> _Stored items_

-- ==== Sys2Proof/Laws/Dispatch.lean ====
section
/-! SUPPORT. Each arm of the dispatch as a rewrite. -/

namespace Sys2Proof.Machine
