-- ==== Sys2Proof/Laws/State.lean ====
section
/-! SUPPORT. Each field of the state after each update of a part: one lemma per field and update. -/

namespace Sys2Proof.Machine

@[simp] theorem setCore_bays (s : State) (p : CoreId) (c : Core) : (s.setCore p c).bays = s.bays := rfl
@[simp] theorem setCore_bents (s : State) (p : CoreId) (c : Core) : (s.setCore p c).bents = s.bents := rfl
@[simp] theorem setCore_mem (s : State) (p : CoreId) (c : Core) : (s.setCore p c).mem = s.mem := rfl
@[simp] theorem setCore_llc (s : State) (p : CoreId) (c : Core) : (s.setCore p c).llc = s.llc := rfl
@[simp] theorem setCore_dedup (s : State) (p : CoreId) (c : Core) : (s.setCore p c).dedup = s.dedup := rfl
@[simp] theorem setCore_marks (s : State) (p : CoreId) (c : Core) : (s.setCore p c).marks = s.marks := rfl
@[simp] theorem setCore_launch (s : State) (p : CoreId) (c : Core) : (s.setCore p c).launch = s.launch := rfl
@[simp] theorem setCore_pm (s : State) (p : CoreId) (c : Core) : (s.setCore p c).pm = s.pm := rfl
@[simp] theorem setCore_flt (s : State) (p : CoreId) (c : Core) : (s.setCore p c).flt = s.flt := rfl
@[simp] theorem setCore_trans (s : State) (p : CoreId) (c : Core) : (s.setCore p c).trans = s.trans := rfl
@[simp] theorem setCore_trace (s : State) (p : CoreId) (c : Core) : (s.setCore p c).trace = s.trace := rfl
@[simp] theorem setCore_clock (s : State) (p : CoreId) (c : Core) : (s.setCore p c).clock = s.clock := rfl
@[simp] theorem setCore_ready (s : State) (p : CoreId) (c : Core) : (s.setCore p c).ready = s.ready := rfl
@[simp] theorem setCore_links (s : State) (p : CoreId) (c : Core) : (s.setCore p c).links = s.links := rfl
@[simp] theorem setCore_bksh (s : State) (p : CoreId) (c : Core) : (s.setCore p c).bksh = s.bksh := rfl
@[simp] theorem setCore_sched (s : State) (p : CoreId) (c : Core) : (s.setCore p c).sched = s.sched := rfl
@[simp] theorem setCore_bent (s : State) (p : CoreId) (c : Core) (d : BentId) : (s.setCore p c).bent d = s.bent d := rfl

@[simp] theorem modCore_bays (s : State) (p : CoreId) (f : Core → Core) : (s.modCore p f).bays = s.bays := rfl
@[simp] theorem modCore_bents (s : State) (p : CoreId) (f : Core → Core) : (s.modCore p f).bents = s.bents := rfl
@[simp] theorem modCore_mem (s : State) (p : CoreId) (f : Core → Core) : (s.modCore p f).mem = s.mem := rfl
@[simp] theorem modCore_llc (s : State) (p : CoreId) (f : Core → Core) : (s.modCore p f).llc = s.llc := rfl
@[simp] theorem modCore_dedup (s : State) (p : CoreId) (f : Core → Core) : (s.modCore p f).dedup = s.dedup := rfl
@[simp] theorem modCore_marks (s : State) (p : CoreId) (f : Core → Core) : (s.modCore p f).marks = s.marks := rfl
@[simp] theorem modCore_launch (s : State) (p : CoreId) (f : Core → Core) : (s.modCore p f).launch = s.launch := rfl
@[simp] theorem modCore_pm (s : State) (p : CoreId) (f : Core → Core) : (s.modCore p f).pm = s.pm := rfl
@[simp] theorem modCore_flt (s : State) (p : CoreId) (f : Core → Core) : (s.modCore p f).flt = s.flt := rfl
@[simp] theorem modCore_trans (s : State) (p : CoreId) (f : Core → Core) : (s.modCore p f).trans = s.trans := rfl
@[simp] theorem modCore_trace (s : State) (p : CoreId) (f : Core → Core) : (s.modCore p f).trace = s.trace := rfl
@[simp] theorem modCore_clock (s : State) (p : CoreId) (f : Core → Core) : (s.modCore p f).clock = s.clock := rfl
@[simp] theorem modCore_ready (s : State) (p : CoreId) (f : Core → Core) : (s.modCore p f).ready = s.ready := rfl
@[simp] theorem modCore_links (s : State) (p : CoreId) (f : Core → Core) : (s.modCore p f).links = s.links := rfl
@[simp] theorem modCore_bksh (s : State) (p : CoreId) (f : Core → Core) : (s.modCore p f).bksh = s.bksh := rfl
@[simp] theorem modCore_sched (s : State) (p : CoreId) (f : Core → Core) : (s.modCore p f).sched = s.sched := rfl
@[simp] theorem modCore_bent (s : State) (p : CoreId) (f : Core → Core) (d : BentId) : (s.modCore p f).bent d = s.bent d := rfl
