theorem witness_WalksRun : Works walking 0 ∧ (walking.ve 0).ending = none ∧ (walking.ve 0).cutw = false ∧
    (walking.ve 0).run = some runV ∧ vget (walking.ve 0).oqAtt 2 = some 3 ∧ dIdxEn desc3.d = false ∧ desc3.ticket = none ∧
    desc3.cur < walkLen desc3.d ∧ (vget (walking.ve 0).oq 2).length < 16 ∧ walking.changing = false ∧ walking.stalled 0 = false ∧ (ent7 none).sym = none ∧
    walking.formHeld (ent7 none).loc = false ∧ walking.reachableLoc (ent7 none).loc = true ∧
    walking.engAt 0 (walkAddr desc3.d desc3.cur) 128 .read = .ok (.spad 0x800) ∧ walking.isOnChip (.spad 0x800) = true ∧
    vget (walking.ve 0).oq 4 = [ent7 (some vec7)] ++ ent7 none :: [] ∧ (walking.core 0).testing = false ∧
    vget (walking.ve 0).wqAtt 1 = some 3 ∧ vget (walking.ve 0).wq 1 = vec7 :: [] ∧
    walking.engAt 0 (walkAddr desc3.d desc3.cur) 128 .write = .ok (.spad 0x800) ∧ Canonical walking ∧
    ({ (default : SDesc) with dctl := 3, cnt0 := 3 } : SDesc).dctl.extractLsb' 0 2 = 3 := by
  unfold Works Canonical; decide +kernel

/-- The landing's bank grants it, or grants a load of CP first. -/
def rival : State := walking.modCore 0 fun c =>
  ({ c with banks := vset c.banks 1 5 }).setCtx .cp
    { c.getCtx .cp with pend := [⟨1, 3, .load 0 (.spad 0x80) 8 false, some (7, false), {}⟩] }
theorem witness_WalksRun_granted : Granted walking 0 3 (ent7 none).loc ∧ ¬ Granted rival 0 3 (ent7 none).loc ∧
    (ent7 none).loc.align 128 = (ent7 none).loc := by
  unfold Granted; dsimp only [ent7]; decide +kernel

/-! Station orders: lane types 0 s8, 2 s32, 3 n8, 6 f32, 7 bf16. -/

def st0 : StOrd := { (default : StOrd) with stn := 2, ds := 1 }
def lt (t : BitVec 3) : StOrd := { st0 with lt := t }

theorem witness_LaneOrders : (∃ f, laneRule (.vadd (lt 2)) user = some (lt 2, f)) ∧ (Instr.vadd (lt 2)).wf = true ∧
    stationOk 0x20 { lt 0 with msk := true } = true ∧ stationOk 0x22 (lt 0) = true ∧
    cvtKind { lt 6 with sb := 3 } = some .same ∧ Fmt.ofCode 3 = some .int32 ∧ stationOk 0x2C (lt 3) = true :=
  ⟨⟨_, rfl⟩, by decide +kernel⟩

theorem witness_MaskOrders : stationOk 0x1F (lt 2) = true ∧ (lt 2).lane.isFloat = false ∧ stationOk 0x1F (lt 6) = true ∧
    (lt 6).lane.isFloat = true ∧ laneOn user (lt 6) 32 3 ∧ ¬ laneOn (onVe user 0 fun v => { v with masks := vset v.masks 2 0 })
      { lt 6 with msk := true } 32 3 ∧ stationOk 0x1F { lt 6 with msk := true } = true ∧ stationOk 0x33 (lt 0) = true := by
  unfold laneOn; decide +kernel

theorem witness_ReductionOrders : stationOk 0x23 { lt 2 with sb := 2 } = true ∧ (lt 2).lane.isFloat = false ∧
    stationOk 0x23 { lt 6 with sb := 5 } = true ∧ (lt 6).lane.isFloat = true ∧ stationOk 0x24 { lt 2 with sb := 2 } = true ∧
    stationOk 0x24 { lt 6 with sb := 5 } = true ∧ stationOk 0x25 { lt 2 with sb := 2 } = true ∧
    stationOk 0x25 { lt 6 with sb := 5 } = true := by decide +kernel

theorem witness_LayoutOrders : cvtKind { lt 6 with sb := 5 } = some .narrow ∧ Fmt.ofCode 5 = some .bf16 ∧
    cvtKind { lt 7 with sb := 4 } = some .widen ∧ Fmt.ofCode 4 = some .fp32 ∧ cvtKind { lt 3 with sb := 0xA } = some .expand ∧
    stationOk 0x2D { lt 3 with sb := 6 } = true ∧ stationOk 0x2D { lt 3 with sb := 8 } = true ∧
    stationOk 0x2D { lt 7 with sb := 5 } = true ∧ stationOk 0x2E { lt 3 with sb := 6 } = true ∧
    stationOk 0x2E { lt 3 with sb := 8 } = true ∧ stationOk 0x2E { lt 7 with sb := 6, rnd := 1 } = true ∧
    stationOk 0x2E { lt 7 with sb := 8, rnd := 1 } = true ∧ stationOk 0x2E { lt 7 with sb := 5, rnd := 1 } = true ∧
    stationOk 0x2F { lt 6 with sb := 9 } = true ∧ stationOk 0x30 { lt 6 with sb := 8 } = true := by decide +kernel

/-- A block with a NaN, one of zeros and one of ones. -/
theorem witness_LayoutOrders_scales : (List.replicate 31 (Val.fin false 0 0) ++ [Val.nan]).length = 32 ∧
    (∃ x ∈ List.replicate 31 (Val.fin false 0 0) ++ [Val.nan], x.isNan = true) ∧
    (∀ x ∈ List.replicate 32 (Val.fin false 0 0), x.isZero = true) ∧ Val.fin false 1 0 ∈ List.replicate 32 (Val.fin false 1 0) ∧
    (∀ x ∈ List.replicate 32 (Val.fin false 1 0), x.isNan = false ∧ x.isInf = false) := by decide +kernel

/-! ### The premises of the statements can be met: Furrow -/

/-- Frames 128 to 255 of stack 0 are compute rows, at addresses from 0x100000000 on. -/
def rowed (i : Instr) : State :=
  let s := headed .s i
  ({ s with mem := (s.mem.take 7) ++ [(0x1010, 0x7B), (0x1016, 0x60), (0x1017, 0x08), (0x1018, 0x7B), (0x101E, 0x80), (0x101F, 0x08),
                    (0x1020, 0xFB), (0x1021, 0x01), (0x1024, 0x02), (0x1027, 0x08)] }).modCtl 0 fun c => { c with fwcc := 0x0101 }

> _REQUIRED ACTION_
Your answer should consist of the lines from the line with "f).bent d = s.bent d := rfl" to the line with "def st0 : StOrd" above, repeated exactly, both ends included.

> _RESPONSE AREA_
@[simp] theorem modCore_bent (s : State) (p : CoreId) (f : Core → Core) (d : BentId) : (s.modCore p f).bent d = s.bent d := rfl
theorem witness_WalksRun : Works walking 0 ∧ (walking.ve 0).ending = none ∧ (walking.ve 0).cutw = false ∧
    (walking.ve 0).run = some runV ∧ vget (walking.ve 0).oqAtt 2 = some 3 ∧ dIdxEn desc3.d = false ∧ desc3.ticket = none ∧
    desc3.cur < walkLen desc3.d ∧ (vget (walking.ve 0).oq 2).length < 16 ∧ walking.changing = false ∧ walking.stalled 0 = false ∧ (ent7 none).sym = none ∧
    walking.formHeld (ent7 none).loc = false ∧ walking.reachableLoc (ent7 none).loc = true ∧
    walking.engAt 0 (walkAddr desc3.d desc3.cur) 128 .read = .ok (.spad 0x800) ∧ walking.isOnChip (.spad 0x800) = true ∧
    vget (walking.ve 0).oq 4 = [ent7 (some vec7)] ++ ent7 none :: [] ∧ (walking.core 0).testing = false ∧
    vget (walking.ve 0).wqAtt 1 = some 3 ∧ vget (walking.ve 0).wq 1 = vec7 :: [] ∧
    walking.engAt 0 (walkAddr desc3.d desc3.cur) 128 .write = .ok (.spad 0x800) ∧ Canonical walking ∧
    ({ (default : SDesc) with dctl := 3, cnt0 := 3 } : SDesc).dctl.extractLsb' 0 2 = 3 := by
  unfold Works Canonical; decide +kernel

/-- The landing's bank grants it, or grants a load of CP first. -/
def rival : State := walking.modCore 0 fun c =>
  ({ c with banks := vset c.banks 1 5 }).setCtx .cp
    { c.getCtx .cp with pend := [⟨1, 3, .load 0 (.spad 0x80) 8 false, some (7, false), {}⟩] }
theorem witness_WalksRun_granted : Granted walking 0 3 (ent7 none).loc ∧ ¬ Granted rival 0 3 (ent7 none).loc ∧
    (ent7 none).loc.align 128 = (ent7 none).loc := by
  unfold Granted; dsimp only [ent7]; decide +kernel

/-! Station orders: lane types 0 s8, 2 s32, 3 n8, 6 f32, 7 bf16. -/

def st0 : StOrd := { (default : StOrd) with stn := 2, ds := 1 }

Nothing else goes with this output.